Она ободряюще улыбнулась, и он решился все-таки на вопрос.
— Какие у меня гарантии безопасности?
— Всякие, — еще шире улыбнулась она, — наши специалисты будут поддерживать вас и в любую минуту придут на помощь. Вы же понимаете, что ваша безопасность и в наших интересах тоже.
Из чего следовало последнее заявление, было неясно. Однако сказано оно было с такой нежностью, с такой уверенностью, что логика отказала мужчине.
Он облегченно вздохнул и принялся ждать обещанного шашлыка, полностью уверовав, что сегодняшний день положит начало его новой жизни.
А когда шашлык принесли, девушка отлучилась в туалет и, собравшись с духом, набрала номер босса. Почему-то даже по телефону разговаривать с ним было неуютно, словно его тяжелый волчий взгляд просачивался в трубку и обдавал с ног до головы холодом.
— Все в порядке, — только и сказала она.
— Все? — уточнили недоверчиво на том конце провода. — Он уже согласен?
— Да. Только трусит страшно.
— Это хорошо, — задумчиво произнес босс. — Но постарайся больше его не запугивать. Пока рано.
— Я сегодня еще нужна вам? — скороговоркой спросила девушка.
— Ты мне всегда нужна, детка, — из трубки донеслось скрипучее хихиканье, — так что приезжай, а ребята пусть проводят нашего козлика.

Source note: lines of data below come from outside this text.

-- ==== Sys2Proof/Machine/Draft.lean ====
section
/-! DEFINITION. Staging and committing a Draft (12, R359-R364), the flash queue, and the event
recorder's writes and reads (17). -/

namespace Sys2Proof.Machine

/-! ### Staging -/

/-- A path stages a bank: the host window, or SMBus, and on bare defaults SMBus only (R361, R364, R388). -/
def State.mayStage (s : State) (path : Path) : Bool :=
  match path with
  | .smbus => true
  | .host => s.on I.dieUp 0 && !s.bare
  | _ => false

/-- This path began the staging in hand. -/
def State.isStager (s : State) (path : Path) : Bool :=
  s.mayStage path && s.rd F.DRAFT_CTRL_PATH 0 == pathCode path

/-- `DRAFT_BEGIN` (R361). -/
def execDraftBegin (path : Path) (s : State) : Result :=
  if !s.mayStage path ∨ s.rd F.DRAFT_CTRL_STATE 0 ≠ 0 then .next s
  else
    let s := s.wr F.DRAFT_CTRL_PATH 0 (pathCode path)
    if s.rd F.STW_STATUS_BARE_CAUSE 0 = 1 then .next (s.wr F.DRAFT_CTRL_RESULT 0 5)
    else
      let s : State := { s with stw := { s.stw with repairSince := [] } }
      .next (s.wr F.DRAFT_CTRL_STATE 0 1)

/-- A flash error in a staging. -/
def State.stagingError (s : State) : State :=
  (s.wr F.DRAFT_CTRL_STATE 0 0).wr F.DRAFT_CTRL_RESULT 0 5

/-- `DRAFT_ERASE_DONE` (R361): what the erased bank held of a later Draft is gone. -/
def execDraftEraseDone (st : FlashStatus) (s : State) : Result :=
  if s.rd F.DRAFT_CTRL_STATE 0 ≠ 1 then .next s
  else match st with
    | .failed => .next s.stagingError
    | .ok =>
      let s := (s.eraseFlash (bankBase s.otherBank) 0x20000).wr I.nextBank 0 0
      let s : State := { s with stw := { s.stw with keyPending := false } }
      .next (s.wr F.DRAFT_CTRL_STATE 0 2)

/-- `DRAFT_STG_DATA_WRITE` (R361, R388): header byte 127 is never programmed from staging. -/
def execDraftStgDataWrite (path : Path) (v : Word) (s : State) : Result :=
  let a := s.rd F.DRAFT_STG_ADDR_ADDR 0 / 4 * 4
  if s.rd F.DRAFT_CTRL_STATE 0 ≠ 2 ∨ !s.isStager path ∨ 0x20000 ≤ a then .next s
  else
    let bs := if a = 124 then le 3 v.toNat else le 4 v.toNat
    .next ((s.program (bankBase s.otherBank + a) bs).wr F.DRAFT_STG_ADDR_ADDR 0 (a + 4))

/-- A body as a commit compares it: record 0x0A without its appended entries. -/
def comparedBody (recs : List DraftRec) (t : Nat) : Option (List Byte) :=
  if t = 0x0A then (bodyOf recs t).map fun b => b.take (4 + 16 * numAt b 2 2) else bodyOf recs t

/-- A protected record differs between a staged bank and the bank in use (R362, R340). -/
def State.protectedDiffer (s : State) (staged used : List DraftRec) : Bool :=
  ((List.range 13).map (· + 1)).any fun t =>
    s.isProtected t && comparedBody staged t != comparedBody used t

/-- A commit refused: the staging goes on. -/
def State.refuseCommit (s : State) (result : Nat) : State := s.wr F.DRAFT_CTRL_RESULT 0 result

/-- `DRAFT_COMMIT` (R362, R364): the staged bank checked, then committed, or left to wait for presence. -/
def execDraftCommit (path : Path) (s : State) : Result :=
  if s.rd F.DRAFT_CTRL_STATE 0 ≠ 2 ∨ !s.isStager path then .next s
  else
    let k := s.bank s.otherBank
    let used := (s.bank s.bankInUse).draft
    if !k.sound then .next (s.refuseCommit 2)
    else if !k.checked (s.rd I.slot 0) then .next (s.refuseCommit 3)
    else if s.bare then .next (s.wr F.DRAFT_CTRL_STATE 0 3)
    else if bodyOf k.draft 8 ≠ bodyOf used 8 ∨ bodyOf k.draft 0x0E ≠ bodyOf used 0x0E then
      .next (s.refuseCommit 1)
    else if s.protectedDiffer k.draft used then .next (s.wr F.DRAFT_CTRL_STATE 0 3)
    else .next ((s.wr F.DRAFT_CTRL_STATE 0 4).queueFlash .commit)

/-- `DRAFT_ABORT` (R361). -/
def execDraftAbort (path : Path) (s : State) : Result :=
  let st := s.rd F.DRAFT_CTRL_STATE 0
  if (st = 1 ∨ st = 2 ∨ st = 3) ∧ s.isStager path then
    .next ((s.wr F.DRAFT_CTRL_STATE 0 0).wr F.DRAFT_CTRL_RESULT 0 7)
  else .next s

/-- The header fields that the commit writes: `GENERATION`, then `COMMIT`. -/
def State.sealBank (s : State) (b gen : Nat) : State :=
  let m := (le 4 gen).zipIdx.foldl
    (fun m x => Tab.put m (bankBase b + 12 + x.2) x.1 0xFF) s.stw.flash
  { s with stw := { s.stw with flash := m } }.program (bankBase b + 127) [0xA5]

/-- The staged bank committed (R362); on bare defaults records 0x08 and 0x0E are the steward's (R364). -/
def State.commitStaged (s : State) : State :=
  let b := s.otherBank
  let gen := s.rd I.draftGen 0 + 1
  let s :=
    if s.bare then
      s.writeBank b (setRecord (setRecord (s.bank b).draft ⟨8, []⟩) ⟨0x0E, [0, 0, 0, 0]⟩) gen
    else (s.stw.repairSince.foldl (fun s r => s.appendEntry b r) s).sealBank b gen
  let s := (s.appendOverflow b).wr I.nextBank 0 1
  (s.wr F.DRAFT_CTRL_STATE 0 0).wr F.DRAFT_CTRL_RESULT 0 0

/-- The write of a commit ends; a commit that command 0x04 authorised ends the command too (R337). -/
def State.commitWritten (s : State) (ok : Bool) : State :=
  if s.rd F.DRAFT_CTRL_STATE 0 ≠ 4 then s
  else
    let s := if ok then s.commitStaged else s.stagingError
    let s := if ok then s.record 7 3
        (le 1 (s.rd F.STW_STATUS_DRAFT 0) ++ le 3 0 ++ le 4 (s.rd I.draftGen 0 + 1)) else s
    match s.stw.armed with
    | some a => if a.op = 4 ∧ s.rd F.PRES_STATUS_STATE 0 = 2 then s.presEnd a (if ok then 0 else 5) []
                else s
    | none => s

/-! ### Flash writes (R359) -/

/-- The first waiting record written (R504, R509); a run of lost records is covered when there is room. -/
def State.eventWritten (s : State) (ok : Bool) : State :=
  match s.stw.records with
  | [] => s
  | r :: rs =>
    let s : State := { s with stw := { s.stw with records := rs } }
    let s :=
      if ok then (s.writeRecord r).sealWritten r
      else
        -- the slot in progress is left torn (R504)
        let pos := s.rd I.circPos 0 % s.circSize
        let s := if pos % 64 = 0 then s.eraseFlash (circAt pos) 4096 else s
        (s.program (circAt pos + 1) (le 1 r.type)).wr I.circPos 0 ((pos + 1) % s.circSize)
    s.coverLost

/-- The first queued retirement appended to record 0x0A, or kept in the overflow list (R57, R360); a bank
committed for the next power-up takes it too (R363). -/
def State.retirementWritten (s : State) (ok : Bool) : State :=
  match s.stw.retireQueue with
  | [] => s
  | r :: rs =>
    let s : State := { s with stw := { s.stw with retireQueue := rs } }
    if ok ∧ (s.erasedEntry? s.bankInUse).isSome then
      let s := s.appendEntry s.bankInUse r
      let s := if s.on I.nextBank 0 then s.appendEntry s.otherBank r else s
      let s : State := { s with stw := { s.stw with
        repair := s.stw.repair ++ [r], repairSince := s.stw.repairSince ++ [r] } }
      s.record 6 (retirementKind r) ((retirementHead r).take 8 ++ [0])
    else
      let fullList := if s.stw.overflow.length < 256 then s.stw.overflow ++ [r] else s.stw.overflow
      let s : State := { s with stw := { s.stw with overflow := fullList } }
      s.record 6 (retirementKind r) ((retirementHead r).take 8 ++ [1])

/-- The flash write in progress ends (R359): its effect, and the next one starts. -/
def State.flashDone (s : State) (ok : Bool) : State :=
  match s.stw.flashOps with
  | [] => s
  | op :: ops =>
    let s : State := { s with stw := { s.stw with flashOps := ops } }
    match op with
    | .record => s.eventWritten ok
    | .retirement => s.retirementWritten ok
    | .presence => s.presWritten ok
    | .commit => s.commitWritten ok
    | .checkpoint kind =>
      if ok then s.writeCheckpoint kind else s.wr I.ckptPos 0 ((s.rd I.ckptPos 0 + 1) % 512)

/-- `FLASH_OP_COMPLETE` (R359). -/
def execFlashOpComplete (st : FlashStatus) (s : State) : Result := .next (s.flashDone (st == .ok))

/-- `FLASH_OP_TIMEOUT` (R350): a flash error and a class C fault. -/
def execFlashOpTimeout (s : State) : Result :=
  if !s.stw.flashOps.isEmpty then .next ((s.flashDone false).classC 350 0)
  else if s.rd F.DRAFT_CTRL_STATE 0 = 1 then .next (s.stagingError.classC 350 0)
  else .next s

/-- A flash write of one kind ends; nothing happens while another is in progress. -/
def State.flashDoneIf (s : State) (op : FlashOp) (ok : Bool) : State :=
  if s.stw.flashOps.head? = some op then s.flashDone ok else s

/-- `RETIREMENT_APPEND` (R360, R57, R363). -/
def execRetirementAppend (s : State) : Result := .next (s.flashDoneIf .retirement true)

/-- `EVENT_RECORD_WRITE` (R504, R509-R511). -/
def execEventRecordWrite (s : State) : Result := .next (s.flashDoneIf .record true)

/-- `PRES_WRITE_DONE` (R337). -/
def execPresWriteDone (st : FlashStatus) (s : State) : Result :=
  .next (s.flashDoneIf .presence (st == .ok))

/-- `CHECKPOINT_TIMER` (R506): the periodic checkpoint. -/
def execCheckpointTimer (s : State) : Result := .next (s.queueCheckpoint 1)

/-! ### Reading the log (R514, R515) -/

/-- The record that an index of an area shows: its state code and its 64 bytes. -/
def State.logEntry (s : State) (area index : Nat) : Nat × List Byte :=
  let none' := (0, List.replicate 64 (0 : Byte))
  let slotOf (a : Nat) : Nat × List Byte :=
    let b := s.slot a
    (match slotState b with
      | .empty => 0
      | .valid => 1
      | .torn => 2, b)
  match area with
  | 0 => match s.circReadable[index]? with
    | some k => (1, s.slot (circAt k))
    | none => none'
  | 1 => if index < 240 then slotOf (permAt index) else none'
  | 2 => if 240 ≤ index ∧ index < 256 then slotOf (permAt index) else none'
  | _ => match s.stw.records[index]? with
    | some r => (3, r.bytes)
    | none => none'

/-- `LOG_FETCH` (R514): a write to `LOG_INDEX` of a path; the Horizon bus cannot write it. -/
def execLogFetch (path : Path) (v : Word) (s : State) : Result :=
  if path = .horizon then .next s
  else
    let i := pathIx path
    let s := (s.wr F.LOG_INDEX_INDEX i (field v.toNat 15 0)).wr F.LOG_INDEX_AREA i (field v.toNat 17 16)
    let s := (s.wr F.LOG_INDEX_STATE i 0).wr F.LOG_INDEX_READY i 0
    .next { s with stw := { s.stw with logData := Tab.drop s.stw.logData i } }

/-- `LOG_FETCH_DONE` (R514, R515). -/
def execLogFetchDone (path : Path) (s : State) : Result :=
  let i := pathIx path
  let e := s.logEntry (s.rd F.LOG_INDEX_AREA i) (s.rd F.LOG_INDEX_INDEX i)
  let s := (s.wr F.LOG_INDEX_STATE i e.1).wr F.LOG_INDEX_READY i 1
  .next { s with stw := { s.stw with logData := Tab.insert s.stw.logData i e.2 } }

end Sys2Proof.Machine
end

Она прикрыла глаза и обреченно вздохнула. Как ее угораздило во все это вляпаться?!
* * *
Они вышли в осень.
Лицей находился на окраине, в тихом районе Арбеково, и тут, среди шикарных многоэтажек и новеньких коттеджей, было чистенько я уютно, однако стоило выйти на проспект к остановке — и слякотный провинциальный октябрь предстал в полной красе. Грязь по колено, горы влажной жухлой листвы, перемешанной с мусором, буйный ветрище.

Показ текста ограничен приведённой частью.